EXERCISE DIRECTIONS: Your task is to gather the lines below that hold the string "lean".

Top of DATA SHOWN

-- ==== Sys2Proof/Laws/CanonicalSystem.lean ====
section
/-!
SUPPORT. Each operation keeps the canonical form of every memory: faults, the fabric, audit, power and boot.
-/

-- One proof at a time: the proofs of this file are many, and run together they take many threads at once.
set_option Elab.async false

set_option linter.unusedTactic false
set_option linter.unreachableTactic false

namespace Sys2Proof.Machine

theorem State.finishGroup_memOk (s : State) (g : Machine.Group) (hok : MemOk s) : MemOk (State.finishGroup s g) := by
  unfold State.finishGroup
  try dsimp only
  repeat' (first
   | with_reducible assumption
   | with_reducible apply State.endReplay_memOk
   | with_reducible apply State.produce_memOk
   | with_reducible apply MemOk.ite
   | (with_reducible apply MemOk.foldl; intro y a hy)
   | split
   | dsimp only)

theorem State.regroup_memOk (s : State) (x : Step) (g : Machine.Group) (e : Nat) (hok : MemOk s) : MemOk (State.regroup s x g e) := by
  unfold State.regroup
  try dsimp only
  repeat' (first
   | with_reducible assumption
   | with_reducible apply State.putEntry_memOk
   | (with_reducible apply MemOk.of_only (State.putGroup_only _ _) (by decide))
   | (with_reducible apply MemOk.of_only (State.wake_only _ _) (by decide))
   | with_reducible apply MemOk.ite
   | split
   | (with_reducible apply MemOk.of_only Only.set_cmds (by decide))
   | dsimp only)

theorem State.moveGroup_memOk (s : State) (st : Status) (g0 : Machine.Group) (hok : MemOk s) : MemOk (State.moveGroup s st g0).1 := by
  unfold State.moveGroup
  try dsimp only
  repeat' (first
   | with_reducible assumption
   | (with_reducible apply MemOk.of_only (State.failGroup_only _ _ _) (by decide))
   | with_reducible apply State.finishGroup_memOk
   | with_reducible apply State.regroup_memOk
   | with_reducible apply MemOk.ite
   | split
   | dsimp only)

theorem State.moveFrom_memOk (s : State) (e : Nat) (st : Status) (hok : MemOk s) : MemOk (State.moveFrom s e st).1 := by
  unfold State.moveFrom
  try dsimp only
  repeat' (first
   | with_reducible assumption
   | with_reducible apply State.moveGroup_memOk
   | with_reducible apply MemOk.ite
   | (with_reducible apply MemOk.foldl_fst; intro y a r hr hy; subst hr)
   | dsimp only)

theorem State.discardPasses_memOk (s : State) (hok : MemOk s) : MemOk (State.discardPasses s) := by
  unfold State.discardPasses
  try dsimp only
  repeat' (first
   | with_reducible assumption
   | with_reducible apply State.rasterRest_memOk
   | with_reducible apply MemOk.ite
   | (with_reducible apply MemOk.of_only Only.set_raster (by decide))
   | dsimp only)

theorem State.clearEnable_memOk (s : State) (b : Blk) (i : Nat) (hok : MemOk s) : MemOk (State.clearEnable s b i).1 := by
  unfold State.clearEnable
  try dsimp only
  repeat' (first
   | with_reducible assumption
   | (with_reducible apply MemOk.of_only (State.bump_only _ _ _ _ _) (by decide))
   | (with_reducible apply MemOk.of_only (State.disableQueued_only _ _ _) (by decide))
   | with_reducible apply State.discardPasses_memOk
   | with_reducible apply State.moveFrom_memOk
   | (with_reducible apply MemOk.of_only (State.putPage_only _ _ _ _) (by decide))
   | (with_reducible apply MemOk.of_only (State.stopDisplay_only _) (by decide))
   | with_reducible apply MemOk.ite
   | split
   | dsimp only)

theorem State.runQueued_memOk (s : State) (c : Cmd) (hok : MemOk s) : MemOkOut (State.runQueued s c) := by
  unfold State.runQueued
  try dsimp only
  repeat' (first
   | with_reducible assumption
   | with_reducible apply MemOkOut.next
   | with_reducible apply execDmaCopy_memOk
   | with_reducible apply execNeAccClear_memOk
   | with_reducible apply execNeAccDrain_memOk
   | with_reducible apply execNeAccLoad_memOk
   | with_reducible apply execNeAccStore_memOk
   | with_reducible apply execNeGemm_memOk
   | with_reducible apply execPostDecode_memOk
   | with_reducible apply execPostSuppress_memOk
   | with_reducible apply execVeDwconv_memOk
   | with_reducible apply execVeEwise_memOk
   | with_reducible apply execVeFunc_memOk
   | with_reducible apply execVeKsel_memOk
   | with_reducible apply execVeMerge_memOk
   | with_reducible apply execVeOptim_memOk
   | with_reducible apply execVeReduce_memOk
   | with_reducible apply execVeXreduce_memOk
   | with_reducible apply execXpC2s_memOk
   | with_reducible apply execXpCopy_memOk
   | with_reducible apply execXpExpand_memOk
   | with_reducible apply execXpS2c_memOk
   | with_reducible apply execXpUpsample_memOk
   | with_reducible apply MemOk.ite
   | with_reducible apply MemOkOut.ite
   | split
   | dsimp only)

theorem Memory.mixed_wf {old new : Memory} (cut : Nat) (ho : Memory.wf 0 old = true) (hn : Memory.wf 0 new = true) :
    Memory.wf 0 (Memory.mixed old new cut) = true := by
  unfold Memory.mixed
  exact Memory.wfFrom_takeWhile_append hn (Memory.wfFrom_dropWhile ho)

theorem State.partly_memOk (s t : State) (g : Nat) (hs : MemOk s) (ht : MemOk t) : MemOk (State.partly s t g) :=
  ⟨Memory.mixed_wf _ hs.1 ht.1, Memory.mixed_wf _ hs.2.1 ht.2.1, hs.2.2⟩

theorem State.stoppedOutput_memOk (s : State) (c : Cmd) (h : MemOk s) : MemOk (State.stoppedOutput s c) := by
  have hf : MemOk s.free.2 := MemOk.of_only (State.free_only s) (by decide) h
  have hi : ∀ i, MemOk (s.free.2.partly (s.runItem i) (s.engineOf c)) := fun i =>
    State.partly_memOk _ _ _ hf (State.runItem_memOk _ _ h)
  have hp : ∀ w, MemOk (s.postPart w) := fun w => State.postPart_memOk _ _ h
  unfold State.stoppedOutput
  split
  · dsimp only
    split
    · exact State.listPart_memOk _ _ _ _ _ _ _ _ hf
    · exact h
  · exact hp _
  · exact hp _
  · split <;> first | exact hi _ | exact h
  · split <;> first | exact hi _ | exact h
  · split
    · exact State.maskWrite_memOk _ _ _ _ _ (MemOk.of_only (State.free_only _) (by decide) hf)
    · exact h
  · split
    · rename_i t ht
      have hq := State.runQueued_memOk s c h
      rw [ht] at hq
      exact State.partly_memOk _ _ _ h hq
    · exact h
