-- ==== Sys2Proof/Laws/State.lean ====
section
/-!
SUPPORT. The fields that each named update of the state leaves as they are, one lemma a field.
-/

-- One proof at a time: the proofs of this file are many, and run together they take many threads at once.
set_option Elab.async false

namespace Sys2Proof.Machine

/-! `setReg` -/

@[simp] theorem State.setReg_pending (s : State) (b : Blk) (i off v : Nat) : (s.setReg b i off v).pending = s.pending := rfl
@[simp] theorem State.setReg_part (s : State) (b : Blk) (i off v : Nat) : (s.setReg b i off v).part = s.part := rfl
@[simp] theorem State.setReg_now (s : State) (b : Blk) (i off v : Nat) : (s.setReg b i off v).now = s.now := rfl
@[simp] theorem State.setReg_freeCount (s : State) (b : Blk) (i off v : Nat) : (s.setReg b i off v).freeCount = s.freeCount := rfl
@[simp] theorem State.setReg_devState (s : State) (b : Blk) (i off v : Nat) : (s.setReg b i off v).devState = s.devState := rfl
@[simp] theorem State.setReg_holdCauses (s : State) (b : Blk) (i off v : Nat) : (s.setReg b i off v).holdCauses = s.holdCauses := rfl
@[simp] theorem State.setReg_cdLost (s : State) (b : Blk) (i off v : Nat) : (s.setReg b i off v).cdLost = s.cdLost := rfl
@[simp] theorem State.setReg_mdLost (s : State) (b : Blk) (i off v : Nat) : (s.setReg b i off v).mdLost = s.mdLost := rfl
@[simp] theorem State.setReg_cmds (s : State) (b : Blk) (i off v : Nat) : (s.setReg b i off v).cmds = s.cmds := rfl
@[simp] theorem State.setReg_nextUid (s : State) (b : Blk) (i off v : Nat) : (s.setReg b i off v).nextUid = s.nextUid := rfl
@[simp] theorem State.setReg_steps (s : State) (b : Blk) (i off v : Nat) : (s.setReg b i off v).steps = s.steps := rfl
@[simp] theorem State.setReg_groups (s : State) (b : Blk) (i off v : Nat) : (s.setReg b i off v).groups = s.groups := rfl
@[simp] theorem State.setReg_fetches (s : State) (b : Blk) (i off v : Nat) : (s.setReg b i off v).fetches = s.fetches := rfl
@[simp] theorem State.setReg_colls (s : State) (b : Blk) (i off v : Nat) : (s.setReg b i off v).colls = s.colls := rfl
@[simp] theorem State.setReg_jobs (s : State) (b : Blk) (i off v : Nat) : (s.setReg b i off v).jobs = s.jobs := rfl
@[simp] theorem State.setReg_engines (s : State) (b : Blk) (i off v : Nat) : (s.setReg b i off v).engines = s.engines := rfl
@[simp] theorem State.setReg_flags (s : State) (b : Blk) (i off v : Nat) : (s.setReg b i off v).flags = s.flags := rfl
@[simp] theorem State.setReg_windows (s : State) (b : Blk) (i off v : Nat) : (s.setReg b i off v).windows = s.windows := rfl
@[simp] theorem State.setReg_saveBase (s : State) (b : Blk) (i off v : Nat) : (s.setReg b i off v).saveBase = s.saveBase := rfl
@[simp] theorem State.setReg_apts (s : State) (b : Blk) (i off v : Nat) : (s.setReg b i off v).apts = s.apts := rfl
@[simp] theorem State.setReg_aptSlots (s : State) (b : Blk) (i off v : Nat) : (s.setReg b i off v).aptSlots = s.aptSlots := rfl
@[simp] theorem State.setReg_rings (s : State) (b : Blk) (i off v : Nat) : (s.setReg b i off v).rings = s.rings := rfl
@[simp] theorem State.setReg_waiting (s : State) (b : Blk) (i off v : Nat) : (s.setReg b i off v).waiting = s.waiting := rfl
@[simp] theorem State.setReg_backlog (s : State) (b : Blk) (i off v : Nat) : (s.setReg b i off v).backlog = s.backlog := rfl
@[simp] theorem State.setReg_link (s : State) (b : Blk) (i off v : Nat) : (s.setReg b i off v).link = s.link := rfl
@[simp] theorem State.setReg_msix (s : State) (b : Blk) (i off v : Nat) : (s.setReg b i off v).msix = s.msix := rfl
@[simp] theorem State.setReg_dma (s : State) (b : Blk) (i off v : Nat) : (s.setReg b i off v).dma = s.dma := rfl
@[simp] theorem State.setReg_stopped (s : State) (b : Blk) (i off v : Nat) : (s.setReg b i off v).stopped = s.stopped := rfl
@[simp] theorem State.setReg_resetPending (s : State) (b : Blk) (i off v : Nat) : (s.setReg b i off v).resetPending = s.resetPending := rfl
@[simp] theorem State.setReg_pages (s : State) (b : Blk) (i off v : Nat) : (s.setReg b i off v).pages = s.pages := rfl
@[simp] theorem State.setReg_latch (s : State) (b : Blk) (i off v : Nat) : (s.setReg b i off v).latch = s.latch := rfl
@[simp] theorem State.setReg_mem (s : State) (b : Blk) (i off v : Nat) : (s.setReg b i off v).mem = s.mem := rfl
@[simp] theorem State.setReg_hostMem (s : State) (b : Blk) (i off v : Nat) : (s.setReg b i off v).hostMem = s.hostMem := rfl
@[simp] theorem State.setReg_badWords (s : State) (b : Blk) (i off v : Nat) : (s.setReg b i off v).badWords = s.badWords := rfl
@[simp] theorem State.setReg_softWords (s : State) (b : Blk) (i off v : Nat) : (s.setReg b i off v).softWords = s.softWords := rfl
@[simp] theorem State.setReg_insole (s : State) (b : Blk) (i off v : Nat) : (s.setReg b i off v).insole = s.insole := rfl
@[simp] theorem State.setReg_protEff (s : State) (b : Blk) (i off v : Nat) : (s.setReg b i off v).protEff = s.protEff := rfl
@[simp] theorem State.setReg_me (s : State) (b : Blk) (i off v : Nat) : (s.setReg b i off v).me = s.me := rfl
@[simp] theorem State.setReg_ingest (s : State) (b : Blk) (i off v : Nat) : (s.setReg b i off v).ingest = s.ingest := rfl
@[simp] theorem State.setReg_raster (s : State) (b : Blk) (i off v : Nat) : (s.setReg b i off v).raster = s.raster := rfl
@[simp] theorem State.setReg_disp (s : State) (b : Blk) (i off v : Nat) : (s.setReg b i off v).disp = s.disp := rfl
@[simp] theorem State.setReg_outs (s : State) (b : Blk) (i off v : Nat) : (s.setReg b i off v).outs = s.outs := rfl
@[simp] theorem State.setReg_traceGap (s : State) (b : Blk) (i off v : Nat) : (s.setReg b i off v).traceGap = s.traceGap := rfl
@[simp] theorem State.setReg_log (s : State) (b : Blk) (i off v : Nat) : (s.setReg b i off v).log = s.log := rfl
@[simp] theorem State.setReg_readData (s : State) (b : Blk) (i off v : Nat) : (s.setReg b i off v).readData = s.readData := rfl
@[simp] theorem State.setReg_pins (s : State) (b : Blk) (i off v : Nat) : (s.setReg b i off v).pins = s.pins := rfl
@[simp] theorem State.setReg_bw (s : State) (b : Blk) (i off v : Nat) : (s.setReg b i off v).bw = s.bw := rfl
@[simp] theorem State.setReg_pwr (s : State) (b : Blk) (i off v : Nat) : (s.setReg b i off v).pwr = s.pwr := rfl
@[simp] theorem State.setReg_boot (s : State) (b : Blk) (i off v : Nat) : (s.setReg b i off v).boot = s.boot := rfl
@[simp] theorem State.setReg_welt (s : State) (b : Blk) (i off v : Nat) : (s.setReg b i off v).welt = s.welt := rfl
@[simp] theorem State.setReg_refresh (s : State) (b : Blk) (i off v : Nat) : (s.setReg b i off v).refresh = s.refresh := rfl
@[simp] theorem State.setReg_cairn (s : State) (b : Blk) (i off v : Nat) : (s.setReg b i off v).cairn = s.cairn := rfl
@[simp] theorem State.setReg_ctrs (s : State) (b : Blk) (i off v : Nat) : (s.setReg b i off v).ctrs = s.ctrs := rfl
@[simp] theorem State.setReg_snaps (s : State) (b : Blk) (i off v : Nat) : (s.setReg b i off v).snaps = s.snaps := rfl
@[simp] theorem State.setReg_dbg (s : State) (b : Blk) (i off v : Nat) : (s.setReg b i off v).dbg = s.dbg := rfl
@[simp] theorem State.setReg_lastFw (s : State) (b : Blk) (i off v : Nat) : (s.setReg b i off v).lastFw = s.lastFw := rfl
@[simp] theorem State.setReg_traceFill (s : State) (b : Blk) (i off v : Nat) : (s.setReg b i off v).traceFill = s.traceFill := rfl
@[simp] theorem State.setReg_traceAt (s : State) (b : Blk) (i off v : Nat) : (s.setReg b i off v).traceAt = s.traceAt := rfl
@[simp] theorem State.setReg_sleeping (s : State) (b : Blk) (i off v : Nat) : (s.setReg b i off v).sleeping = s.sleeping := rfl
@[simp] theorem State.setReg_issue (s : State) (b : Blk) (i off v : Nat) : (s.setReg b i off v).issue = s.issue := rfl
@[simp] theorem State.setReg_timeFrac (s : State) (b : Blk) (i off v : Nat) : (s.setReg b i off v).timeFrac = s.timeFrac := rfl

Bottom of DATA SHOWN

COMPLETED EXERCISE:
-- ==== Sys2Proof/Laws/CanonicalSystem.lean ====
-- ==== Sys2Proof/Laws/State.lean ====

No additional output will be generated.